Copy out exactly the stretch of the listing below that begins at the line containing "c = some r →" and ends at the line containing "def Obligations.ResetnHoldsTheNode : Prop", and copy nothing outside it.

| DATASET RECORDS |
• • • • •
-- ==== Sys2Proof/Certificates/Slice0/Obligations.lean ====
section
/-! DEFINITION. Certificates/Slice0/Obligations.lean: what the provers are to prove of the model. In every statement a
command's next state is what `exec` answers; `settle` stands for the tests that follow an event, which statements of their
own describe. -/

open Sys2Proof Sys2Proof.Machine

/-! ## Steps, time and resets -/

/-- A step takes the command at the front of the queue and is `exec` of it on the state with the queue's rest. -/
def Obligations.StepTakesTheFrontCommand : Prop :=
  ∀ (c : Instr) (rest : List Instr) (s : State),
    step { s with pending := c :: rest } = exec c { s with pending := rest }

/-- The model's choice (log entry 2), with R8's count: on an empty queue the time base takes one of the expiries that are
due, and with none due a millisecond of TB passes and nothing else changes. The expiries that are due are those of an awake
node whose timer runs and has reached its duration, a sample completion with the codes of the free values (log entry 4). -/
def Obligations.EmptyQueueGivesTheTimeBaseItsStep : Prop :=
  ∀ s : State,
    (∀ c, c ∈ dueExpiries s ↔ Awake s ∧ (∃ m, timerOf c s = some m ∧ m.duration ≤ (s.tb - m.start).toNat)
      ∧ ∀ probe current, c = .sampleCompletion probe current →
          probe = Config.probeInput s.tb ∧ current = Config.currentInput s.tb)
    ∧ (s.pending = [] → dueExpiries s = [] → step s = .next { s with tb := s.tb + 1 })
    ∧ (s.pending = [] → dueExpiries s ≠ [] → ∃ c ∈ dueExpiries s, step s = exec c s)

/-- The model's choice for an expiry commanded out of time (log entry 1): the expiry of a timer that is not running has
no effect, and the expiry of a timer that runs is taken at the later of now and the moment R8 gives. -/
def Obligations.ExpiryIsTakenAtItsMoment : Prop :=
  ∀ (c : Instr) (s : State), Awake s → isExpiry c = true →
    (timerOf c s = none → exec c s = .next s)
      ∧ ∀ t, timerOf c s = some t →
          exec c s = exec c (if t.duration ≤ (s.tb - t.start).toNat then s
            else { s with tb := t.start + BitVec.ofNat 32 t.duration })

/-- A POWER or a PIN reset gives every block the values its chapter lists, keeps the store, and records the cause. The
validity check of the items as loaded decides between RECOVERING, with those items running and a STATE placed at once,
and UNCONFIGURED, with no running configuration, the reason kept and nothing to send. With a factory store a POWER reset
gives the reset state, whatever the node held. The commands that wait are kept: they are no part of the node. (The queue
of commands is the model's own field, log entry 11.) -/
def Obligations.ResetGivesEveryBlockItsValues : Prop :=
  (∀ s : State, s.ss.store = Items.unset →
    exec .powerReset s = .next { State.reset with pending := s.pending })
  ∧ ∀ (c : Instr) (cause : ResetCause) (s : State),
    (c = .powerReset ∧ cause = .power) ∨ (c = .pinReset ∧ cause = .pin) →
    ∃ t, exec c s = .next t
      ∧ t.tb = (if cause = .power then 0 else s.tb) ∧ t.resetn = false ∧ t.pending = s.pending
      -- LI
      ∧ t.li.line = .busy ∧ t.li.recessiveRun = 0 ∧ t.li.receiveErrors = 0 ∧ t.li.lineDrops = 0
      ∧ t.li.slot = .nothing ∧ t.li.aborting = false
      -- ZQ
      ∧ t.zq = { queue := [], expected := [], tagWindow := none, eye1 := false, eye2 := false, eyeX := false }
      -- EX
      ∧ t.ex = { exit := .closed, outlet := none, serial := none, lastSerial := 0,
                 position := if (itemValue t.ss.running .outlet1).isSome
                   then BitVec.ofNat 2 (itemNat t.ss.running .position1) else 0,
                 settled := false, withdrawn := false, holdOff := none, holdOffZone := none, travel := none,
                 release := none, gate := false }
      -- DC, SU, MA, SL, CL
      ∧ t.dc = { drive := .off, runOn := none, skip := 0, high := 0 }
      ∧ t.su = { period := none, lastProbe := none, lastTemperature := none, lastCurrentCode := none,
                 lastCurrent := none, faultCount := 0 }
      ∧ t.ma = { turn := .one, guard := 0 } ∧ t.sl = { judgement := none }
      ∧ t.cl = { calls := [], lastSerial := 0, stationOpen := false, offerCall := none }
      -- NT
      ∧ (∀ n ∈ t.nt.entries, n.last = none ∧ n.lastHeard = none ∧ n.presence = .absent ∧ n.silence = none)
      -- SN
      ∧ t.sn.startHold = some { start := t.tb, duration := 2000 } ∧ t.sn.quiet = none ∧ t.sn.estop = false
      ∧ t.sn.localTerm = false ∧ t.sn.stopSet = [] ∧ t.sn.stopRepeat = none ∧ t.sn.estopRelease = none
      ∧ t.sn.faults = { jam := none, exitStuck := none, overfull := none, duplicateZone := none, probe := none }
      ∧ t.sn.counts = { released := 0, strays := 0, lost := 0, removed := 0, surplus := 0, answered := 0,
                        rewashes := 0, rejects := 0 }
      ∧ t.sn.resetCause = cause
      ∧ t.sn.resets = (if cause = .power then 0 else if s.sn.resets < 255 then s.sn.resets + 1 else 255)
      -- SS
      ∧ t.ss.store = s.ss.store ∧ t.ss.writeEnable = false ∧ t.ss.cycle = none ∧ t.ss.window = none
      ∧ (validityCheck (loadedItems s.ss.store) = none →
          t.sn.service = .recovering ∧ t.sn.reason = none ∧ t.ss.running = loadedItems s.ss.store
            ∧ t.li.tx.map (·.frame) = [ownFrame t .state 0 (stateOctets (ownBody t))]
            ∧ t.nt.period = some { start := t.tb, duration := 500 }
            ∧ (t.nt.entries.map (·.zone)).Nodup
            ∧ ∀ z, z ∈ t.nt.entries.map (·.zone) ↔
                ∃ i ∈ [Item.upstream1, .upstream2, .outlet1, .outlet2, .outlet3], itemZone t.ss.running i = some z)
      ∧ ∀ r, validityCheck (loadedItems s.ss.store) = some r →
          t.sn.service = .unconfigured ∧ t.sn.reason = some r ∧ (∀ i, itemValue t.ss.running i = none)
            ∧ t.li.tx = [] ∧ t.nt.entries = [] ∧ t.nt.period = none

/-- The store is loaded with an unset item's default in its place, and the check passes exactly when the common items and
the role's items are set, a WASH zone's thresholds are in order, a SORT zone's required stage set is not empty and a LOAD
zone's target empties lie within its capacity. A failure is the first case that fails, in the table's order, with an item of
that case: 1, then 2 or 3, then an unset common item, then an unset item of the role, then 21, 27 or 28, then 29, then 32.
Which item of a case is reported, where several fail, the spec leaves open, and which threshold stands for which of 21, 27 and
28 is the model's reading (log entry 3). -/
def Obligations.ValidityCheckFollowsItsCases : Prop :=
  let required : Role → List Item := fun r => match r with
    | .feed => [.outlet1]
    | .merge => [.upstream1, .upstream2, .outlet1, .mergeMode]
    | .load => [.outlet1, .station, .targetEmpties]
    | .wash => [.outlet1, .tLo, .tHi, .stage, .requiredCredit, .tMin, .tFull]
    | .sort => [.outlet1, .outlet2, .outlet3, .requiredStages]
    | .unload => [.outlet1, .cleanRequired]
    | .spur => [.outlet1, .outlet2, .station]
  (∀ (store : Items) (i : Item), itemValue (loadedItems store) i = (itemValue store i).or (itemDefault i))
  ∧ ∀ c : Items,
    let allSet := fun (is : List Item) => ∀ i ∈ is, (itemValue c i).isSome = true
    let oneUnset := fun (is : List Item) (r : SetupFault) => ∃ i ∈ is, itemValue c i = none ∧ r.item = itemNumber i
    let n := fun i => itemNat c i
    let inOrder := n .tLo < n .tHi ∧ n .tLo ≤ n .tMin ∧ n .tMin < n .tFull ∧ n .tFull ≤ n .tHi
    let items := allSet [.zoneNumber, .role, .side, .capacity, .iSpan, .iJam] ∧ allSet (required (runningRole c))
    (validityCheck c = none ↔ items ∧ (runningRole c = .wash → inOrder)
        ∧ (runningRole c = .sort → n .requiredStages ≠ 0)
        ∧ (runningRole c = .load → n .targetEmpties ≤ n .capacity))
    ∧ ∀ r, validityCheck c = some r →
      (itemValue c .zoneNumber = none → r = { row := 1, item := 1 })
      ∧ (itemValue c .zoneNumber ≠ none → ¬ allSet [.role, .side] →
          r.row = 2 ∧ (r.item = 2 ∧ itemValue c .role = none ∨ r.item = 3 ∧ itemValue c .side = none))
      ∧ (allSet [.zoneNumber, .role, .side] → ¬ allSet [.capacity, .iSpan, .iJam] →
          r.row = 3 ∧ oneUnset [.capacity, .iSpan, .iJam] r)
      ∧ (allSet [.zoneNumber, .role, .side, .capacity, .iSpan, .iJam] → ¬ allSet (required (runningRole c)) →
          r.row = 4 ∧ oneUnset (required (runningRole c)) r)
      ∧ (items → runningRole c = .wash → r.row = 5
          ∧ (n .tHi ≤ n .tLo → r.item = 21)
          ∧ (n .tLo < n .tHi → r.item = 27 ∧ (n .tMin < n .tLo ∨ n .tFull ≤ n .tMin)
              ∨ r.item = 28 ∧ (n .tHi < n .tFull ∨ n .tFull ≤ n .tMin)))
      ∧ (items → runningRole c = .sort → r = { row := 6, item := 29 })
      ∧ (items → runningRole c = .load → r = { row := 7, item := 32 })

/-- RESETN made active holds the node: from then on the outputs are inactive, nothing is sent, and no command has any
effect but a reset. (That the node's state stands still meanwhile is the model's reading, log entry 19.) -/
def Obligations.ResetnHoldsTheNode : Prop :=
  (∀ s : State, ∃ t, exec .resetnAsserted s = .next t
    ∧ t.resetn = true ∧ drivePin t = false ∧ gatePin t = false ∧ sentBits t = [] ∧ t.li.slot = .nothing
    ∧ t = { s with resetn := true, li := t.li }
    ∧ t.li = { s.li with tx := t.li.tx, slot := .nothing, aborting := false } ∧ t.li.tx.map (·.frame) = s.li.tx.map (·.frame))
  ∧ ∀ (c : Instr) (s : State), s.resetn = true → c ≠ .powerReset → c ≠ .pinReset → c ≠ .resetnAsserted →
      exec c s = .next s

/-! ## Field pins -/

/-- A rack seen at an inlet of a node in use whose queue holds fewer than 8 records takes the oldest expected entry from
the inlet's upstream zone, and with no such entry it is a stray, counted and noticed. In either case the record joins at
the tail, in a WASH zone with required credit with a fresh stage entry. (The order of the tests that `settle` stands for
is the model's choice, log entry 6.) -/
def Obligations.EntryEyeBlockedTakesTheRack : Prop :=
  ∀ (inlet : Inlet) (s : State), InUse s → inlet = .one ∨ role s = .merge → s.zq.queue.length < 8 →
    let eyes := setEntryEye inlet true s
    let stage := itemNat s.ss.running .stage
    let joined := fun (r : RackRecord) =>
      if role s = .wash ∧ itemNat s.ss.running .requiredCredit ≠ 0 then
        { r with results := r.results.filter (fun e => e.stage != stage)
                   ++ [{ stage := stage, credit := 0, verdict := .pending, faultSeen := false }] }
      else r
    let window := some { start := s.tb, duration := 1000 }
    (∀ z before e after, inletZone s.ss.running inlet = some z → s.zq.expected = before ++ e :: after →
      e.upstream = z → (∀ x ∈ before, x.upstream ≠ z) →
      exec (.entryEyeBlocked inlet) s = .next (settle
        { eyes with zq := { eyes.zq with queue := s.zq.queue ++ [joined e.record], expected := before ++ after,
                                         tagWindow := window },
                    dc := { s.dc with runOn := none }, sn := { s.sn with quiet := none } }))
    ∧ ((∀ z, inletZone s.ss.running inlet = some z → ∀ x ∈ s.zq.expected, x.upstream ≠ z) →
      exec (.entryEyeBlocked inlet) s = .next (settle (sendNotice .stray
        (((inletZone s.ss.running inlet).map (·.setWidth 8)).getD 0) 0 (if inlet = .one then 1 else 2)
        { eyes with
          zq := { eyes.zq with
            queue := s.zq.queue ++ [joined
              { tag := none, content := if role s = .load ∨ runningSide s.ss.running = .return then .empty else .unknown,
                origin := none, washes := 0, bound := none, results := [] }],
            tagWindow := window },
          dc := { s.dc with runOn := none },
          sn := { s.sn with quiet := none,
                            counts := { s.sn.counts with strays := s.sn.counts.strays + 1 } } })))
• • • • •
| TASK SOLUTION |
    ∧ ∀ r, validityCheck c = some r →
      (itemValue c .zoneNumber = none → r = { row := 1, item := 1 })
      ∧ (itemValue c .zoneNumber ≠ none → ¬ allSet [.role, .side] →
          r.row = 2 ∧ (r.item = 2 ∧ itemValue c .role = none ∨ r.item = 3 ∧ itemValue c .side = none))
      ∧ (allSet [.zoneNumber, .role, .side] → ¬ allSet [.capacity, .iSpan, .iJam] →
          r.row = 3 ∧ oneUnset [.capacity, .iSpan, .iJam] r)
      ∧ (allSet [.zoneNumber, .role, .side, .capacity, .iSpan, .iJam] → ¬ allSet (required (runningRole c)) →
          r.row = 4 ∧ oneUnset (required (runningRole c)) r)
      ∧ (items → runningRole c = .wash → r.row = 5
          ∧ (n .tHi ≤ n .tLo → r.item = 21)
          ∧ (n .tLo < n .tHi → r.item = 27 ∧ (n .tMin < n .tLo ∨ n .tFull ≤ n .tMin)
              ∨ r.item = 28 ∧ (n .tHi < n .tFull ∨ n .tFull ≤ n .tMin)))
      ∧ (items → runningRole c = .sort → r = { row := 6, item := 29 })
      ∧ (items → runningRole c = .load → r = { row := 7, item := 32 })

/-- RESETN made active holds the node: from then on the outputs are inactive, nothing is sent, and no command has any
effect but a reset. (That the node's state stands still meanwhile is the model's reading, log entry 19.) -/
def Obligations.ResetnHoldsTheNode : Prop :=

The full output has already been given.